■ Work item: Exactly the lines from the top of the records below through the one containing "R61). On a busy" must be set down, with no line added or dropped.

■ Extracted records:

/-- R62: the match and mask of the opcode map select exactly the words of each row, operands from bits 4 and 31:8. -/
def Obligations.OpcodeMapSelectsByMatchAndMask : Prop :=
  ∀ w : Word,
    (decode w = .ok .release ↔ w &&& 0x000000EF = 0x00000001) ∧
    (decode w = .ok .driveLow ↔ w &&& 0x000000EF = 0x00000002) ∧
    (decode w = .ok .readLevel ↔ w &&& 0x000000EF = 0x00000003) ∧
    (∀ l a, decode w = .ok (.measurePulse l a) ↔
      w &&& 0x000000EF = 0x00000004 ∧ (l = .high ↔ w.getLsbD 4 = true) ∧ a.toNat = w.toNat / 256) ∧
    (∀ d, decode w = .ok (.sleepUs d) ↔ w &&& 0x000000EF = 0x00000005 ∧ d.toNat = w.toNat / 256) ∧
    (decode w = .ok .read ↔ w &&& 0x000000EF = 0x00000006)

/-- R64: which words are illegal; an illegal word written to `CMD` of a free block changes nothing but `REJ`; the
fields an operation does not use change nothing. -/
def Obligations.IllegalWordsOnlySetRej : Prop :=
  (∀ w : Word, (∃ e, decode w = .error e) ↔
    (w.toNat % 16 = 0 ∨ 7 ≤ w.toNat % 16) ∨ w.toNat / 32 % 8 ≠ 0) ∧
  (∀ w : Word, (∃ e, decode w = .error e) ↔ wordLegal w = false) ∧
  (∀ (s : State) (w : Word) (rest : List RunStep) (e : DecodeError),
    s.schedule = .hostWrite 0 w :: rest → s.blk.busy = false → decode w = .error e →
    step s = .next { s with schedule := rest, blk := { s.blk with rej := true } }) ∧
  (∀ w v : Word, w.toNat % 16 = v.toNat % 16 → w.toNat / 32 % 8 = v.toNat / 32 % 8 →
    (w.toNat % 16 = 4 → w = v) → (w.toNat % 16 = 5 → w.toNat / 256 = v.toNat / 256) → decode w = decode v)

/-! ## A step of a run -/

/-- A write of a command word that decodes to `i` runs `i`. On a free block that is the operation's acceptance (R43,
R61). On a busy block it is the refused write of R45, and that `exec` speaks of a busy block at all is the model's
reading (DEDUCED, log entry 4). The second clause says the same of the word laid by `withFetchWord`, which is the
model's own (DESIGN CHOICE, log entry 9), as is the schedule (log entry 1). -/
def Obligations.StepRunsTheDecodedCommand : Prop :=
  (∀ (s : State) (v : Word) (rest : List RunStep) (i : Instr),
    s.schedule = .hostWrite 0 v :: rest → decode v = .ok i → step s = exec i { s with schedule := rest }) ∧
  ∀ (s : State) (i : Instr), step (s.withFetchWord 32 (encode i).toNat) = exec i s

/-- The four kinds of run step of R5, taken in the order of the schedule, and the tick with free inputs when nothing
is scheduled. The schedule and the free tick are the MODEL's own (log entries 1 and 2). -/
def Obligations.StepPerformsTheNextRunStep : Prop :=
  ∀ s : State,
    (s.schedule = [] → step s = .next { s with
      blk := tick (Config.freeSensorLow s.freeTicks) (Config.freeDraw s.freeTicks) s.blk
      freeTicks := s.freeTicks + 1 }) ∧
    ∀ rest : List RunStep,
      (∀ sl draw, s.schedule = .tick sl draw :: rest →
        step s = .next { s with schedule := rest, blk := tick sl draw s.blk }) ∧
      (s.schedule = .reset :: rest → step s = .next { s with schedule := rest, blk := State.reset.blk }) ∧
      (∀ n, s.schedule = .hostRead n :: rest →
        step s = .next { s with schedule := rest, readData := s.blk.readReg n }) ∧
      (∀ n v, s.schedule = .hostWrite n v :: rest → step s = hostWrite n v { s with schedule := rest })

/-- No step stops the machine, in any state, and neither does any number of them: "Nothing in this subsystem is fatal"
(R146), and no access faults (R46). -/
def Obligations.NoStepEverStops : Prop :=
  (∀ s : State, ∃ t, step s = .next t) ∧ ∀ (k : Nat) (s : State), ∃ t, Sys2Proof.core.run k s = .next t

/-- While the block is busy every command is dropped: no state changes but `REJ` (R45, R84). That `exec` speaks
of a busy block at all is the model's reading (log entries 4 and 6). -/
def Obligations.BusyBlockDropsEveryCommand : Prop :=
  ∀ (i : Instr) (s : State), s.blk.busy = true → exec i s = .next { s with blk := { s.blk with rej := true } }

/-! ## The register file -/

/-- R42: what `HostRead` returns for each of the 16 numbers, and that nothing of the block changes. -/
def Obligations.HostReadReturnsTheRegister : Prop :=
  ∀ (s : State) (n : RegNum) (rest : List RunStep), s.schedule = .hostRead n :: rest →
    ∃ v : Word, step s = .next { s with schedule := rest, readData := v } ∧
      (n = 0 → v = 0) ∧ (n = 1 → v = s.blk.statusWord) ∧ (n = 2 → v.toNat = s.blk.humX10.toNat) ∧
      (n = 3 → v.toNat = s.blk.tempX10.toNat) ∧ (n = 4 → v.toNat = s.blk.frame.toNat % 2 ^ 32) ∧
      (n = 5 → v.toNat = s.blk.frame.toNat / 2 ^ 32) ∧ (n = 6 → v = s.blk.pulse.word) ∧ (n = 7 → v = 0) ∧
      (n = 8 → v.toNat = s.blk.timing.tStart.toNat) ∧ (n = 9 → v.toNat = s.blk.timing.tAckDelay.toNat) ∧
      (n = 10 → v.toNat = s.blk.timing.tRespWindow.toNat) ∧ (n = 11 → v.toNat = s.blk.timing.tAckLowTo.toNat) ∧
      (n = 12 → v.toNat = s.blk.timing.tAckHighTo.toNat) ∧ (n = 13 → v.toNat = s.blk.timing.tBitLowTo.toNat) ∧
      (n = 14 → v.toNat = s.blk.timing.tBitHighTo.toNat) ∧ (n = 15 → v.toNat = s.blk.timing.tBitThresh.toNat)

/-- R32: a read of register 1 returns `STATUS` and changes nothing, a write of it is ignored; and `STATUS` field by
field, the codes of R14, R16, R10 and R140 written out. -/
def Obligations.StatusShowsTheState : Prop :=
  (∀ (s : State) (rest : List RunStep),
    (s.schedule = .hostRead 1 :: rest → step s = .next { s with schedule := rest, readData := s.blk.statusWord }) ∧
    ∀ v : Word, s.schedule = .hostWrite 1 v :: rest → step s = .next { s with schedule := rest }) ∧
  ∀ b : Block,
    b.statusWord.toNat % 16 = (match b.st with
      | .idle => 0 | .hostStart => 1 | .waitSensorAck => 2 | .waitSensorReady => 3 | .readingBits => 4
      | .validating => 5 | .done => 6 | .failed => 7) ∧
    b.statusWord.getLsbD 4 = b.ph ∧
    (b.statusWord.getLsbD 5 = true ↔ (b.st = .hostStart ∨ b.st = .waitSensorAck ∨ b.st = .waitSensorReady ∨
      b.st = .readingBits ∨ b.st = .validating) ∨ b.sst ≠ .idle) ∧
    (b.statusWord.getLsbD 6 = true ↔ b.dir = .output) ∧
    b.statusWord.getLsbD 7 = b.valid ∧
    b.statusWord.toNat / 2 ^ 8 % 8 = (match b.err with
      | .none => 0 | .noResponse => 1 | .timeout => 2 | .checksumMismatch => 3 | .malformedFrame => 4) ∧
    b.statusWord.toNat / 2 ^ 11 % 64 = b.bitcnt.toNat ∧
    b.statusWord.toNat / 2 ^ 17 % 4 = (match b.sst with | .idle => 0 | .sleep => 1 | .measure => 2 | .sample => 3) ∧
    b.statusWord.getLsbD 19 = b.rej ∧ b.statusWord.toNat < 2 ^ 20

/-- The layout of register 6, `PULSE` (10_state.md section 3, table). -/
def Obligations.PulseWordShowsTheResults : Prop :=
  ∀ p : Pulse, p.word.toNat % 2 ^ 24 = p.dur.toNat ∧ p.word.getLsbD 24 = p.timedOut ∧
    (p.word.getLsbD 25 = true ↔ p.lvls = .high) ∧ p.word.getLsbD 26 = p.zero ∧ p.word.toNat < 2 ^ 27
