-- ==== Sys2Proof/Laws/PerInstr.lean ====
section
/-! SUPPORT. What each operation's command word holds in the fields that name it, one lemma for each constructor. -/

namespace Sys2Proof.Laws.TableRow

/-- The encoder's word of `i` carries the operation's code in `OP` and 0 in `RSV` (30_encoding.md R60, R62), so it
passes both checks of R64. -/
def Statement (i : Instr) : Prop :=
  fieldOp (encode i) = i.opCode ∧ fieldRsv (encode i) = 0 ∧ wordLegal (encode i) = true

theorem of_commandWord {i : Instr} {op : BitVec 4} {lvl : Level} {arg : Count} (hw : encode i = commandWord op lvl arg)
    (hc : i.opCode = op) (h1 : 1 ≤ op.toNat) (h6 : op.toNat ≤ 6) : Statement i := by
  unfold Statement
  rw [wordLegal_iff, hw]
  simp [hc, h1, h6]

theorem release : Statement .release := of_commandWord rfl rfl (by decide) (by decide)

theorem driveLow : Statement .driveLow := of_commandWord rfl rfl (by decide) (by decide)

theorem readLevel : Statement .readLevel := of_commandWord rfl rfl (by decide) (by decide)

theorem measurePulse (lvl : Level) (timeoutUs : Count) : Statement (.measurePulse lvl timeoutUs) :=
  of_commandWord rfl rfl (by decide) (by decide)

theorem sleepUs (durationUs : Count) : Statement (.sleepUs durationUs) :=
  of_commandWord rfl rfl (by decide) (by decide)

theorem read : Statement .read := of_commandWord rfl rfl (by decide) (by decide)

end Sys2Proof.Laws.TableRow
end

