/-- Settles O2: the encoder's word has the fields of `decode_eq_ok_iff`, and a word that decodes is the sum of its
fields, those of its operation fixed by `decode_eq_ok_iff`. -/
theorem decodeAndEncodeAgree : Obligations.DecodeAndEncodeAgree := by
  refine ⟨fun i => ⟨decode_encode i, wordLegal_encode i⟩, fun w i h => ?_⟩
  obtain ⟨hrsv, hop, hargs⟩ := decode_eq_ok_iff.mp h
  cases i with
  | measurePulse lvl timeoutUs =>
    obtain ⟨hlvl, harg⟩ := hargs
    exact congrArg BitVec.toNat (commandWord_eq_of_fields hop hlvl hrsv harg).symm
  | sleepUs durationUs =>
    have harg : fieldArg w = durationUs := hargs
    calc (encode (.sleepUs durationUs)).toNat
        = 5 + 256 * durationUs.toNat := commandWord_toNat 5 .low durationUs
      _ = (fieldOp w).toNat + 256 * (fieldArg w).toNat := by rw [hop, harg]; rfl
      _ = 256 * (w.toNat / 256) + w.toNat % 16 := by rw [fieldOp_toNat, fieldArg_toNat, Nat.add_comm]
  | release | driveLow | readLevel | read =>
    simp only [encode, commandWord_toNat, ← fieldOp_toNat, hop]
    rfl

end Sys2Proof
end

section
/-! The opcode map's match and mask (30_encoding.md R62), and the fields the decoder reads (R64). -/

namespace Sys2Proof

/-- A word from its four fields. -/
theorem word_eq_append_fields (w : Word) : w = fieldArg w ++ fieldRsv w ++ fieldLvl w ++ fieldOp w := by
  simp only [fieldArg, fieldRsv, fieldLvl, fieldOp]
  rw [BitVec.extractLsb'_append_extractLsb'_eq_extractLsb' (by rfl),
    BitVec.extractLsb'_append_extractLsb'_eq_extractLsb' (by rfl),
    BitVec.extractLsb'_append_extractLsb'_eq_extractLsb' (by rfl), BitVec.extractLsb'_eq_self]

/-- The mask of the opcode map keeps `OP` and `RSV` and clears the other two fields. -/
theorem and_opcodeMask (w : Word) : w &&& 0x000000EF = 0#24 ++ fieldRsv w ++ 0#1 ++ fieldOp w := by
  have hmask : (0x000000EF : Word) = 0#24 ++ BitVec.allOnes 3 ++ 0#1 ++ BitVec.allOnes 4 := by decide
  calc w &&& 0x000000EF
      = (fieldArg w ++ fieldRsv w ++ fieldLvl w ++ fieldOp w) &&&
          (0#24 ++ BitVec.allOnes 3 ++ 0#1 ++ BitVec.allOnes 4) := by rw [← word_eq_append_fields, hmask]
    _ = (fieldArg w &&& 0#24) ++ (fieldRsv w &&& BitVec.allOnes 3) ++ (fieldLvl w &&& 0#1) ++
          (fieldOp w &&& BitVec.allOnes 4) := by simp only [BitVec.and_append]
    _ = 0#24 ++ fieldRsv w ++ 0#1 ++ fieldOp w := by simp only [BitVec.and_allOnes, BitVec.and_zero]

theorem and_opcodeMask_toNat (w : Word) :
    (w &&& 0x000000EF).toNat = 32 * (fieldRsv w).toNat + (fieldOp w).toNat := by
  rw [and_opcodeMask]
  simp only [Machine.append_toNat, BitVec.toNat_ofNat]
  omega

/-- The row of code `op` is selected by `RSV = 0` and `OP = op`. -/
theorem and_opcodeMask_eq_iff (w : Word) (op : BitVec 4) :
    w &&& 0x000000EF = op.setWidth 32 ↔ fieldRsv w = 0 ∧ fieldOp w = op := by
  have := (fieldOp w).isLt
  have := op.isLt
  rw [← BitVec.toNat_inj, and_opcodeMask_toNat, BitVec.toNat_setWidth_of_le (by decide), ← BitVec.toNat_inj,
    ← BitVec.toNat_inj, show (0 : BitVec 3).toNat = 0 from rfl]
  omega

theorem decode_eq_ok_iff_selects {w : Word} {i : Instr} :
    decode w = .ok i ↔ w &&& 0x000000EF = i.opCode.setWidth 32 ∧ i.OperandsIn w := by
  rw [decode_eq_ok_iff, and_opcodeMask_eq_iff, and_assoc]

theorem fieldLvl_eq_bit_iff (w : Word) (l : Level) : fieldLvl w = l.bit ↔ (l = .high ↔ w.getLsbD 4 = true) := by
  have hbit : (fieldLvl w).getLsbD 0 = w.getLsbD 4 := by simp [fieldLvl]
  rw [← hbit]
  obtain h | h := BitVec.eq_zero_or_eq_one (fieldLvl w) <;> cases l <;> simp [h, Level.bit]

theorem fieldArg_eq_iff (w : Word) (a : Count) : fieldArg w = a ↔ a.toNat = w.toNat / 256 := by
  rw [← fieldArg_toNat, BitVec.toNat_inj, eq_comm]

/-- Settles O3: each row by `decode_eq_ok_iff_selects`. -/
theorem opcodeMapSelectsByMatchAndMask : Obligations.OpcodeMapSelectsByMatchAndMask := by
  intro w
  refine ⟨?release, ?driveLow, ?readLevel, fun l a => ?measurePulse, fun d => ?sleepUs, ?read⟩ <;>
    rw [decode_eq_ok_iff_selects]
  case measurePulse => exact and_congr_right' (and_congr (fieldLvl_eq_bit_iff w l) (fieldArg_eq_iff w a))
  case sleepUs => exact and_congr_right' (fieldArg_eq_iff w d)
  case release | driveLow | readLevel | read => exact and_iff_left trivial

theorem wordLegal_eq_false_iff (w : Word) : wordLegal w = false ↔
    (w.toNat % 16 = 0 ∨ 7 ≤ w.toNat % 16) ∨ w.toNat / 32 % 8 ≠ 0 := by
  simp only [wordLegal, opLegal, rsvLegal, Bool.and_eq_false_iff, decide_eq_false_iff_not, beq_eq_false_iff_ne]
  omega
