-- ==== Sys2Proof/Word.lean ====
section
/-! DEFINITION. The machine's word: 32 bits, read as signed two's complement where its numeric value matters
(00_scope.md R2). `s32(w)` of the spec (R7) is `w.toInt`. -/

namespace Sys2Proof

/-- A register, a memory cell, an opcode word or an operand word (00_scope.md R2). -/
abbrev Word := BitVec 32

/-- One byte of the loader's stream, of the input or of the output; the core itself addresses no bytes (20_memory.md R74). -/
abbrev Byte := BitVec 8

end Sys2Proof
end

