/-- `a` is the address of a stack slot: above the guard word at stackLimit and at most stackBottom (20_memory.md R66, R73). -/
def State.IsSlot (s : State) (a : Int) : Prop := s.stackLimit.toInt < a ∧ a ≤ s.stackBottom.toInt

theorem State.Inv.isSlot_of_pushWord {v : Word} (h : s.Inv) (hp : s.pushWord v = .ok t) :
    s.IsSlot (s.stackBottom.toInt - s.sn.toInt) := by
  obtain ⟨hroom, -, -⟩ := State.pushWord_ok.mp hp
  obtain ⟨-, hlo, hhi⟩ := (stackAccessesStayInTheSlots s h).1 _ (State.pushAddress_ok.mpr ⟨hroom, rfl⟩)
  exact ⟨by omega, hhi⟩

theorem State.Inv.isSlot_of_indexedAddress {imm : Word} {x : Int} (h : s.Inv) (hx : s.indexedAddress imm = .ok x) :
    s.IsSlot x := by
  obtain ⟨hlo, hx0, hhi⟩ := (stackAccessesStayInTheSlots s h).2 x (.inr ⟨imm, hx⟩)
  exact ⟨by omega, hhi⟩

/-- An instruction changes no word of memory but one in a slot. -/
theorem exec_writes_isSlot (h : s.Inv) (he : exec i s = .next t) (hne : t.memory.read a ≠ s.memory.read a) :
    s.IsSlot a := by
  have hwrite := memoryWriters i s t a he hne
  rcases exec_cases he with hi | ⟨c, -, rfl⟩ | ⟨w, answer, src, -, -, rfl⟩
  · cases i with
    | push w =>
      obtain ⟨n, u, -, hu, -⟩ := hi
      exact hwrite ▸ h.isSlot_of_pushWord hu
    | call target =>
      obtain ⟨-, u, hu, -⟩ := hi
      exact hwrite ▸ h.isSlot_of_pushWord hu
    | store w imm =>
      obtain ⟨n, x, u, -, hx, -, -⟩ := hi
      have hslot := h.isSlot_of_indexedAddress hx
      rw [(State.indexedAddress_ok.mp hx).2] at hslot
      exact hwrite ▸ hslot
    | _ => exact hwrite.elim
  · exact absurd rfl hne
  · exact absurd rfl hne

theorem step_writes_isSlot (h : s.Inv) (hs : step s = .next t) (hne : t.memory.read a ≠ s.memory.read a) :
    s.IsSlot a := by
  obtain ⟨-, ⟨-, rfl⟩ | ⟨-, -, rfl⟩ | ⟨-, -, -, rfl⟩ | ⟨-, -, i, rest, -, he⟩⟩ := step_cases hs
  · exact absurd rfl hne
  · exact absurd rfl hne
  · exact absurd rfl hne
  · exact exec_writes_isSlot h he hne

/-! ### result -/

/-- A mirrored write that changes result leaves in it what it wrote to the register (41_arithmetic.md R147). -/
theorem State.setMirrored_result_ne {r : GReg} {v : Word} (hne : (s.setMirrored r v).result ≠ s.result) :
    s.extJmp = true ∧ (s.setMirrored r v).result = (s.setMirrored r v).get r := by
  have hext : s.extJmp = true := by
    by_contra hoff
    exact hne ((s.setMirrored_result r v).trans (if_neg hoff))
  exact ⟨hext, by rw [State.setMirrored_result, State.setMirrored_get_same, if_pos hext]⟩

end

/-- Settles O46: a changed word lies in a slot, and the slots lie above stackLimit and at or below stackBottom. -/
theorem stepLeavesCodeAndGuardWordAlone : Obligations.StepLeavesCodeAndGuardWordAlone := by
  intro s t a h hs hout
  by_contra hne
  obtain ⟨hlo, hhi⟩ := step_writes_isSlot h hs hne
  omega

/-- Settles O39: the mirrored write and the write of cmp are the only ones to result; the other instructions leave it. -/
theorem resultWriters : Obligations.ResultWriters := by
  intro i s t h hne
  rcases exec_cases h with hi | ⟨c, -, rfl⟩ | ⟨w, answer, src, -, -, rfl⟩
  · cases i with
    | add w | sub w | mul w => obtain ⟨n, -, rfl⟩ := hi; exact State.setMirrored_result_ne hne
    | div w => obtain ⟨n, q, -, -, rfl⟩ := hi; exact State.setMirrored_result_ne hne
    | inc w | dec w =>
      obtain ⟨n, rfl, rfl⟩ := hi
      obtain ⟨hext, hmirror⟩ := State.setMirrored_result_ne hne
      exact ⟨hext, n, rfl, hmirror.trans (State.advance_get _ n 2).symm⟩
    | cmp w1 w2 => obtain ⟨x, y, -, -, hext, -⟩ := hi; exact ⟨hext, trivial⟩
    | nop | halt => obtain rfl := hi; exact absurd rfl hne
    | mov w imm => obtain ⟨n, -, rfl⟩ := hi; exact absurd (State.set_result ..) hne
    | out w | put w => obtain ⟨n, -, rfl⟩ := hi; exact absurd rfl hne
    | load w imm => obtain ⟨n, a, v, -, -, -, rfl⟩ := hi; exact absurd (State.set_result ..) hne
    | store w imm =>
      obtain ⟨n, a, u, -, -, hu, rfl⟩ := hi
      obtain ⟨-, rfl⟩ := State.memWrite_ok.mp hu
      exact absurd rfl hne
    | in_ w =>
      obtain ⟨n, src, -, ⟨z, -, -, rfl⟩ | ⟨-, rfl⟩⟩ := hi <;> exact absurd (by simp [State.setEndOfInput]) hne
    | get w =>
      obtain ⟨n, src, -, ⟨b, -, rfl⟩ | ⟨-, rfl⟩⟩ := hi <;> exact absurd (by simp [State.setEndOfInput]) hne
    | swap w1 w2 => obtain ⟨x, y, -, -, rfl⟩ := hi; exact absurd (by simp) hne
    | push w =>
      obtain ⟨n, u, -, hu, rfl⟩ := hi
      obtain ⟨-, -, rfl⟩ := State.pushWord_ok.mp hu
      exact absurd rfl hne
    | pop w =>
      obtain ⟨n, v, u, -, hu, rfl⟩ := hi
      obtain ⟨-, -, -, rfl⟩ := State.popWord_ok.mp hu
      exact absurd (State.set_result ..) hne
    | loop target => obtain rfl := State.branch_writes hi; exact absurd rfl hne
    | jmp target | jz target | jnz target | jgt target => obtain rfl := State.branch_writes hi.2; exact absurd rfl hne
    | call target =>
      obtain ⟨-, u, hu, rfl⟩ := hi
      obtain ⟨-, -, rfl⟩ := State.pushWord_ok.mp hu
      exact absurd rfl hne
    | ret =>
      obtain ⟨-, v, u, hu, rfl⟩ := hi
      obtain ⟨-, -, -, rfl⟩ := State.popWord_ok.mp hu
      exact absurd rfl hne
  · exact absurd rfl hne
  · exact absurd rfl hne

■ Solution to the problem:
/-- R62: the match and mask of the opcode map select exactly the words of each row, operands from bits 4 and 31:8. -/
def Obligations.OpcodeMapSelectsByMatchAndMask : Prop :=
  ∀ w : Word,
    (decode w = .ok .release ↔ w &&& 0x000000EF = 0x00000001) ∧
    (decode w = .ok .driveLow ↔ w &&& 0x000000EF = 0x00000002) ∧
    (decode w = .ok .readLevel ↔ w &&& 0x000000EF = 0x00000003) ∧
    (∀ l a, decode w = .ok (.measurePulse l a) ↔
      w &&& 0x000000EF = 0x00000004 ∧ (l = .high ↔ w.getLsbD 4 = true) ∧ a.toNat = w.toNat / 256) ∧
    (∀ d, decode w = .ok (.sleepUs d) ↔ w &&& 0x000000EF = 0x00000005 ∧ d.toNat = w.toNat / 256) ∧
    (decode w = .ok .read ↔ w &&& 0x000000EF = 0x00000006)

/-- R64: which words are illegal; an illegal word written to `CMD` of a free block changes nothing but `REJ`; the
fields an operation does not use change nothing. -/
def Obligations.IllegalWordsOnlySetRej : Prop :=
  (∀ w : Word, (∃ e, decode w = .error e) ↔
    (w.toNat % 16 = 0 ∨ 7 ≤ w.toNat % 16) ∨ w.toNat / 32 % 8 ≠ 0) ∧
  (∀ w : Word, (∃ e, decode w = .error e) ↔ wordLegal w = false) ∧
  (∀ (s : State) (w : Word) (rest : List RunStep) (e : DecodeError),
    s.schedule = .hostWrite 0 w :: rest → s.blk.busy = false → decode w = .error e →
    step s = .next { s with schedule := rest, blk := { s.blk with rej := true } }) ∧
  (∀ w v : Word, w.toNat % 16 = v.toNat % 16 → w.toNat / 32 % 8 = v.toNat / 32 % 8 →
    (w.toNat % 16 = 4 → w = v) → (w.toNat % 16 = 5 → w.toNat / 256 = v.toNat / 256) → decode w = decode v)

/-! ## A step of a run -/

/-- A write of a command word that decodes to `i` runs `i`. On a free block that is the operation's acceptance (R43,
R61). On a busy block it is the refused write of R45, and that `exec` speaks of a busy block at all is the model's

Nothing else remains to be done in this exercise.